Infants with Prader-Willi syndrome can show abnormalities in motor and verbal development within the first six months of life, a case report highlights. Better understanding and recognition of these early developmental manifestations may aid in earlier diagnosis and care during the first weeks of life.
The case was described in a study, “Early motor and pre-linguistic verbal development in Prader-Willi syndrome – A case report,” published in the journal Research in Developmental Disabilities.
Early childhood symptoms associated with Prader-Willi syndrome are fairly well-documented and include overeating (and subsequent obesity), delays in brain development, and insufficient production of growth hormones. Other manifestations associated with language, such as making unusual sounds, weak crying, and saying first words later than normal have also been reported.
However, there is still little information available on how infants with Prader-Willi syndrome develop in the first few months after they are born.
Austrian researchers reported a male infant who was referred to the hospital shortly after birth. The boy had muscle weakness and was having difficulty feeding.
He cried every once in a while in a low voice, and persistently showed insufficient feeding interest, which required intervention by placing a nasogastric tube for assisted feeding. These manifestations continued to worsen over time which, along with other physical features such as small forehead, narrow face, and undescended testicles, led to a suspicion that he might have Prader-Willi syndrome.
The diagnosis was confirmed by genetic testing when he was 24 days old, and researchers continued to monitor him closely to assess his motor and verbal development.
The infant’s muscle weakness persisted for some time. When he became more mobile, his movements were “peculiarly monotonous,” researchers noted. This kind of movement has been described in other developmental syndromes including Rett syndrome and Down syndrome, which is suggestive of impaired activity of some brain areas.
Researchers also reported that the boy had not started making “fidgety” movements at the age of 11 weeks, while commonly such movements typically start at 4 and 8 weeks and last until around 20 weeks. The boy started making fidgety movements when he was around 17 weeks and they lasted until 27 weeks, which represents a significant developmental delay.
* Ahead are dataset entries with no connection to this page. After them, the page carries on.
-- ==== Sys2Proof/Machine/Flags.lean ====
section
/-! DEFINITION. The register view: the value of every register of the control space as the field maps give it, which
words exist, and which of them host software may read or write (R6, R8, R10, R29, R30, R66). -/

namespace Sys2Proof.Machine

/-- A word of a 64-bit value at a base offset. -/
def word64 (base o n : Nat) : Option Nat :=
  if o = base then some (n % 2 ^ 32) else if o = base + 4 then some (n >>> 32) else none

/-- A signed byte. -/
def signedByte (n : Int) : Nat := (BitVec.ofInt 8 n).toNat

/-- A bit mask of the lanes 32k to 32k + 31 of a list. -/
def laneMask (l : List Nat) (k : Nat) : Nat :=
  (List.range 32).foldl (fun m j => if 32 * k + j ∈ l then m + 2 ^ j else m) 0

/-! ### GLB and CLK -/

def causeWord : ResetCause → Nat
  | .powerOn => 1 | .pin => 2 | .chipCmd => 4 | .lockstep0 => 8 | .startWdog => 16

def serviceCode : Service → Nat
  | .startUp => 0 | .normal => 1 | .test => 2 | .recovery => 3 | .romService => 4

/-- GLB.PART_ID (R2). -/
def partIdWord (s : State) : Nat := 0x96400000 + (if s.glb.steppingB0 then 0xB000 else 0xA000)

/-- GLB.STATE. -/
def stateWord (s : State) : Nat := s.glb.romCause.toNat <<< 24 + s.glb.step <<< 16 + serviceCode s.glb.service

/-- GLB.PROFILE. -/
def profileWord (s : State) : Nat :=
  flag s.glb.ovrValid 7 + s.glb.ovrSel.toNat <<< 4 + s.glb.pinSel.toNat <<< 2 + s.glb.activeSel.toNat

/-- GLB.BOOT_STATUS. -/
def bootStatusWord (s : State) : Nat :=
  s.wch.failedStarts <<< 24 + s.glb.defaulted <<< 16 + s.glb.ignored <<< 8 + flag s.glb.bankB 7 + flag s.glb.headerSecond 6

/-- GLB.FUSE. -/
def fuseWord (s : State) : Nat := flag s.glb.debugOff 31 + s.glb.revoked.toNat

/-- Cache lines retired over all slices. -/
def retiredLines (s : State) : Nat := sumBy (fun p => p.2.retired) s.cache.slices

/-- GLB.SRAM_ERR. -/
def sramErrWord (s : State) : Nat := s.cache.parRefetch <<< 20 + s.cache.scrCe <<< 8 + s.cache.scrUe <<< 4

def glbReg (s : State) (o : Nat) : Option Nat :=
  if o = 0x0 then some (partIdWord s)
  else if o = 0x10 then some (stateWord s)
  else if o = 0x14 then some (causeWord s.glb.cause)
  else if o = 0x18 then some (profileWord s)
  else if o = 0x1C then some (bootStatusWord s)
  else if o = 0x20 then some (fuseWord s)
  else if o = 0x200 then some s.cache.lockSteps
  else if o = 0x204 then some (sramErrWord s)
  else if o = 0x208 then some (retiredLines s)
  else word64 0x8 o s.glb.unitSerial.toNat

def paceCode : Pace → Nat
  | .thrift => 0 | .even => 1 | .sprint => 2

/-- PSTATE: P1 whenever THRIFT or the throttle is in force and the chip is not in P2 or P3 (R438). -/
def pstateCode (s : State) : Nat :=
  if 2 ≤ s.clk.pstate.val then s.clk.pstate.val
  else if s.clk.throttled || s.clk.pace == .thrift then 1 else 0

def clkReg (s : State) (o : Nat) : Option Nat :=
  if o = 0 then some (flag s.clk.throttled 31 + flag s.clk.changing 30 + pstateCode s <<< 4 + paceCode s.clk.pace)
  else if o = 4 then some (signedByte s.clk.tjNow <<< 24 + s.clk.tjSensor <<< 20 + signedByte s.clk.tjPeak)
  else if o = 8 then some s.clk.rails.toNat
  else none

/-! ### HEP and HQE -/

def portStatusWord (p : Port) : Nat :=
  p.width.val <<< 16 + p.rate.val <<< 12 + flag p.flit 11 + flag p.dlUp 10 + flag p.frozen 9 + flag p.cleanup 8 + p.numVf

def portLogWord (p : Port) : Nat := p.droppedDb <<< 16 + p.subsetViol

def portReg (p : Port) (o : Nat) : Option Nat :=
  if o = 0 then some (portStatusWord p)
  else if o = 4 then some (p.first <<< 8 + p.cause.toNat)
  else if o = 8 then some 0
  else if o = 0xC then some (portLogWord p)
  else if o = 0x10 then some (flag p.violWrite 31 + p.violOffset.toNat)
  else none

def hepReg (s : State) (o : Nat) : Option Nat :=
  if o < 0x10000 then portReg s.hep.port0 o else portReg s.hep.port1 (o - 0x10000)

/-- HQE.DB_QSTATE of a queue pair, or of an index that holds none. -/
def qstateWord (q : Option Qp) : Nat :=
  match q with
  | some q =>
    flag true 31 + flag q.frozen.isSome 30 + (q.frozen.getD 0) <<< 24
      + q.fetch
  | none => 0

/-- HQE.DB_ADMIN_STATUS. -/
def adminStatusWord (a : AdminRegs) (q : Option Qp) : Nat :=
  flag a.cfgErr 2 + flag (q.any fun x => x.frozen.isSome) 1 + flag (q.any fun x => x.frozen.isNone) 0

/-! ### ING and BAL -/

/-- S in use: the exchanged size, or S_lim while it is lower (R116, R225). -/
def stagingLimit (s : State) : Nat :=
  let a := match s.ing.sLim with
    | some n => min n s.ing.blocks
    | none => s.ing.blocks
  match s.ing.peerSLim with
  | some n => min n a
  | none => a

/-- Slots of the staging index that are not FREE. -/
def occupied (s : State) : Nat := s.ing.staging.length

/-- Does any write wait for a set (R120)? -/
def setWaiting (s : State) : Bool := s.hqe.cmds.any fun c => c.stage == .waitSet

def enginesOut (s : State) (k : EngClass) : Nat := (s.bal.engines.filter fun e => e.k == k && e.out).length

def engineTesting (s : State) (k : EngClass) : Bool := s.bal.engines.any fun e => e.k == k && e.testing

def ingSelftestWord (s : State) : Nat :=
  enginesOut s .compressor <<< 24 + enginesOut s .fingerprint <<< 16
    + (s.bal.engines.foldl (fun m e => if e.k == .chunker && e.out then m + 2 ^ e.n else m) 0) <<< 8
    + flag (engineTesting s .chunker) 0 + flag (engineTesting s .fingerprint) 1 + flag (engineTesting s .compressor) 2

def ingReg (s : State) (o : Nat) : Option Nat :=
  if o = 0 then some (stagingLimit s)
  else if o = 4 then some (flag (setWaiting s) 31 + occupied s)
  else if o = 8 then some s.ing.mirror.length
  else if o = 0xC then some (s.ing.lowPct <<< 24 + s.ing.highPct <<< 16 + s.ing.maxAgeMs <<< 8 + s.ing.idleUs)
  else if o = 0x50 then some s.ing.ccSlots
  else if o = 0x60 then some (ingSelftestWord s)
  else (((((((word64 0x10 o s.ing.chunksIn).orElse fun _ => word64 0x18 o s.ing.dupCache).orElse fun _ =>
    word64 0x20 o s.ing.dupHook).orElse fun _ => word64 0x28 o s.ing.unique).orElse fun _ =>
    word64 0x30 o s.ing.pulls).orElse fun _ => word64 0x38 o s.ing.verifyMiss).orElse fun _ =>
    word64 0x40 o s.ing.hookCap).orElse fun _ => word64 0x48 o s.ing.hooks.length

/-- BAL.DEC_ERR. -/
def decErrWord (s : State) : Nat := s.bal.illegal <<< 24 + s.bal.distance <<< 16 + s.bal.length <<< 8 + s.bal.runErr

/-- A decompressor holds a suspended job: it has stopped for want of input or of output space (R161). -/
def decSuspended (d : Decoder) : Bool := d.d.result.isNone

def balReg (s : State) (o : Nat) : Option Nat :=
  if o = 0x40 then some (decErrWord s)
  else if o = 0x44 then some s.bal.crcErr
  else if o = 0x60 then some (flag (engineTesting s .decompressor) 8 + enginesOut s .decompressor)
  else if o = 0x64 then some (s.bal.decoders.filter decSuspended).length
  else ((((((word64 0x0 o s.bal.encStatic).orElse fun _ => word64 0x8 o s.bal.encDynamic).orElse fun _ =>
    word64 0x10 o s.bal.encRaw).orElse fun _ => word64 0x18 o s.bal.bytesIn).orElse fun _ =>
    word64 0x20 o s.bal.bytesOut).orElse fun _ => word64 0x28 o s.bal.decBales).orElse fun _ =>
    word64 0x30 o s.bal.decRestart

/-! ### SEC -/

/-- A measurement register (R54). -/
def measOf (s : State) (n : Nat) : Bytes := tabGet (zeros 48) n s.sec.meas

/-- SEC.MEAS_COUNT. -/
def measCountWord (s : State) : Nat :=
  (List.range 8).foldl (fun m n => m + (tabGet 0 n s.sec.measCount) <<< (4 * n)) 0

def slotOf (s : State) (n : Nat) : Slot := tabGet {} n s.sec.slots

/-- The DOMAIN type's code (R166). -/
def typeDomain : BitVec 3 := 1

def keyStatusWord (s : State) : Nat :=
  (s.sec.slots.filter fun p => p.2.state == .active && p.2.type == typeDomain).length <<< 16
    + (s.sec.slots.filter fun p => p.2.state == .lost).length

def tamperWord (s : State) : Nat := flag s.wch.latched 7 + s.wch.causes.toNat

def rngCode : RngState → Nat
  | .unseeded => 0 | .seeded => 1 | .failed => 2 | .disabled => 3

def rngWord (s : State) : Nat :=
  s.sec.rng.fails <<< 24 + s.sec.rng.retry <<< 8 + s.sec.rng.sampler.val <<< 2 + rngCode s.sec.rng.st

def dgStatusWord (d : Dg) : Nat :=
  flag d.cmpDone 7 + flag d.matched 6 + flag d.earlyCmp 5 + flag d.earlyRead 4 + flag d.seqErr 3 + flag d.keyErr 2
    + flag d.done 1 + flag d.busy 0

def vaultWord (v : Vault) : Nat :=
  flag v.out 10 + flag v.testing 9 + flag v.suspended.isSome 8 + (v.urgent.length + v.normal.length)

/-- SEC.SEAL_ERR. -/
def sealErrWord (s : State) : Nat := s.sec.repaired <<< 16 + s.sec.failed

/-- Digest word n: 0 unless the result is valid (R191). -/
def dgResultWord (s : State) (n : Nat) : Nat := if s.sec.dg.done then numAt s.sec.dg.result (4 * n) 4 else 0

def secReg (s : State) (o : Nat) : Option Nat :=
  if o = 0 then some (keyStatusWord s)
  else if o = 4 then some (flag (engineTesting s .xts) 8 + enginesOut s .xts)
  else if o = 8 then some (sealErrWord s)
  else if 0x1000 ≤ o ∧ o < 0x1200 then
    some (if o % 0x40 < 48 then numAt (measOf s ((o - 0x1000) / 0x40)) (o % 0x40) 4 else 0)
  else if o = 0x1200 then some (measCountWord s)
  else if o = 0x2000 then some (s.sec.dg.keySlot.toNat <<< 16 + s.sec.dg.alg.toNat)
  else if o = 0x2004 then some (dgStatusWord s.sec.dg)
  else if o = 0x2008 ∨ o = 0x2010 then some 0
  else if o = 0x200C then some s.sec.dg.lastValid.toNat
  else if 0x2040 ≤ o ∧ o < 0x2070 then some 0
  else if 0x2080 ≤ o ∧ o < 0x20B0 then some (dgResultWord s ((o - 0x2080) / 4))
  else if o = 0x3000 then some (rngWord s)
  else if o = 0x4000 then some (vaultWord s.sec.vault)
  else if o = 0x5000 then some (tamperWord s)
  else none

/-! ### MED and Farium -/

/-- The trees and objects beside the maps and the chunk table carry their kind above the namespace: kind · 16,384 + NSID. -/
def objKey (kind nsid : Nat) : Nat := 16384 * kind + nsid

/-- The kind of a key's objects at level 0 (the object kinds): 2 a map page, 3 a chunk-table page, otherwise as the key says. -/
def keyKind (key : Nat) : Nat := if key / 16384 ≠ 0 then key / 16384 else if key = 0 then 3 else 2

def laneOf (s : State) (n : Nat) : Lane := tabGet {} n s.far.lanes

/-- The lanes whose modules this head holds. -/
def heldLanes (s : State) : List Nat := (List.range 96).filter fun n => (laneOf s n).st == .held

/-- A chunk of the other head's chunk table, while both heads serve and no return is under way (R203, R345). -/
def foreignChunk (s : State) (no : Nat) : Bool :=
  s.peer.role == .active && s.peer.linkUp && !s.pair.handback && !s.par.old && no != 0 && (no / 2 ^ 47 % 2 == 1) != s.glb.headId

/-- Blocks of a module that segments may use: those of its dies that are not flush dies (R210). -/
def moduleBlocks (i : ModInfo) : Nat := (i.channels * i.perChan - 8) * i.planes * i.blocks

/-- Blocks of a module that are in no segment. -/
def freeBlocks (s : State) (n : Nat) : Nat :=
  moduleBlocks (laneOf s n).info - sumBy (fun g => (g.members.filter fun m => m.lane == n).length) s.med.segs

/-- Modules of a slot that new segments may use: held, with their superblock read (R285), eligible, below the rated erase count (R218),
and named by no job (R264, R272). -/
def healthyLanes (s : State) (l : Layout) : List Nat :=
  (heldLanes s).filter fun n =>
    decide (n ∈ l.elig) && tabGet 0 n s.til.readFloor != 0 && !decide (n ∈ s.med.moduleRetired) && !(laneOf s n).released
      && !(s.par.jobs.any fun j => j.kind == .rebuild && j.die == 0xFFFF && decide (n ∈ j.lanes))

def parityStrips (l : Layout) : Nat := if l.q then 2 else 1

/-- D, or D' while fewer than W modules are healthy (R264). -/
def dNow (s : State) (l : Layout) : Nat :=
  if (healthyLanes s l).length < l.d + parityStrips l then (healthyLanes s l).length - parityStrips l else l.d

/-- Segments that the blocks in no segment can still form, under the ORDINARY layout (DEDUCED: R215 counts the head's
segments, and the segments of a fresh array are not formed before R264 allocates them). -/
def unformed (s : State) : Nat :=
  let w := dNow s s.par.ordinary + parityStrips s.par.ordinary
  if w = 0 then 0 else sumBy (freeBlocks s) (healthyLanes s s.par.ordinary) / w

/-- F of R215 in units of 0.1 %: the fraction of the head's segments that are FREE or DIRTY. -/
def freePermille (s : State) : Nat :=
  let all := s.med.segs.length + unformed s
  if all = 0 then 0
  else 1000 * ((s.med.segs.filter fun g => g.st == .free || g.st == .dirty).length + unformed s) / all

/-- Open dense blocks: those of open segments that are not in SLC mode (R211). -/
def openDense (s : State) : Nat :=
  sumBy (fun g => if (g.st == .open_ || g.st == .closing) && !g.slc then g.members.length else 0) s.med.segs

def laneCode : LaneState → Nat
  | .absent => 0 | .training => 1 | .identified => 2 | .held => 3 | .peerHeld => 4 | .lost => 5 | .fault => 6

/-- MED.SLC_STATUS.B_PPM10K: B over the held modules, their mean. -/
def slcMean (s : State) : Nat :=
  let h := heldLanes s
  if h = [] then 0 else sumBy (fun n => tabGet 0 n s.med.slcPpm) h / h.length

def laneStateWord (l : Lane) : Nat :=
  flag (l.st == .fault) 31 + l.cause.val <<< 28 + l.retrains <<< 12 + l.rate.val <<< 10 + laneCode l.st

def medReg (s : State) (o : Nat) : Option Nat :=
  if o = 0 then some (s.med.level <<< 30 + freePermille s)
  else if o = 4 then some (slcMean s <<< 16 + openDense s)
  else if o = 8 then some (s.med.maxErase <<< 24 + s.med.maxProg <<< 20 + s.med.maxSusp <<< 10 + s.med.minRun)
  else if o = 0x10 then some ((s.plf.tAvailNs / 100000) <<< 16 + (s.plf.tNeedNs + 99999) / 100000)
  else if o = 0x14 then some (flag s.plf.short 31 + s.plf.lastClass.val <<< 28 + s.plf.marks)
  else if 0x10000 ≤ o ∧ o < 0x10180 then some (laneStateWord (laneOf s ((o - 0x10000) / 4)))
  else if 0x10200 ≤ o ∧ o < 0x10380 then some (laneOf s ((o - 0x10200) / 4)).claim.toNat
  else (((((((((word64 0x20 o s.med.relocated).orElse fun _ => word64 0x28 o s.med.hostProg).orElse fun _ =>
    word64 0x30 o s.med.refreshed).orElse fun _ => word64 0x38 o s.med.mapFaults).orElse fun _ =>
    word64 0x40 o s.med.blocksRet).orElse fun _ => word64 0x10400 o s.far.crc).orElse fun _ =>
    word64 0x10408 o s.far.replays).orElse fun _ => word64 0x10410 o s.far.timeouts).orElse fun _ =>
    word64 0x10418 o s.far.claims).orElse fun _ => word64 0x10420 o s.far.uncorr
By the age of 6 months, he was recorded making age-appropriate noises for a child between 3 and 8 months. Additionally, the team described his noises as being “partly monotonous and with a peculiar harmonic structure.” However, he still was unable to produce any of the more complicated sounds that are expected to start between 5-10 months. It’s not totally clear whether this is indicative of a true delay in verbal development, but the researchers think it likely is.
These findings highlight some of the changes observed in the early life of a child with Prader-Willi syndrome, and more studies are warranted to further validate them in a large population of patients affected by this rare disease.
“Our findings might shed some light upon early [disease-associated mechanisms] of Prader-Willi syndrome and show once more that the “how” outweighs the “if,” since the behavioral monotony was obvious before its lack of age-adequacy,” researchers concluded.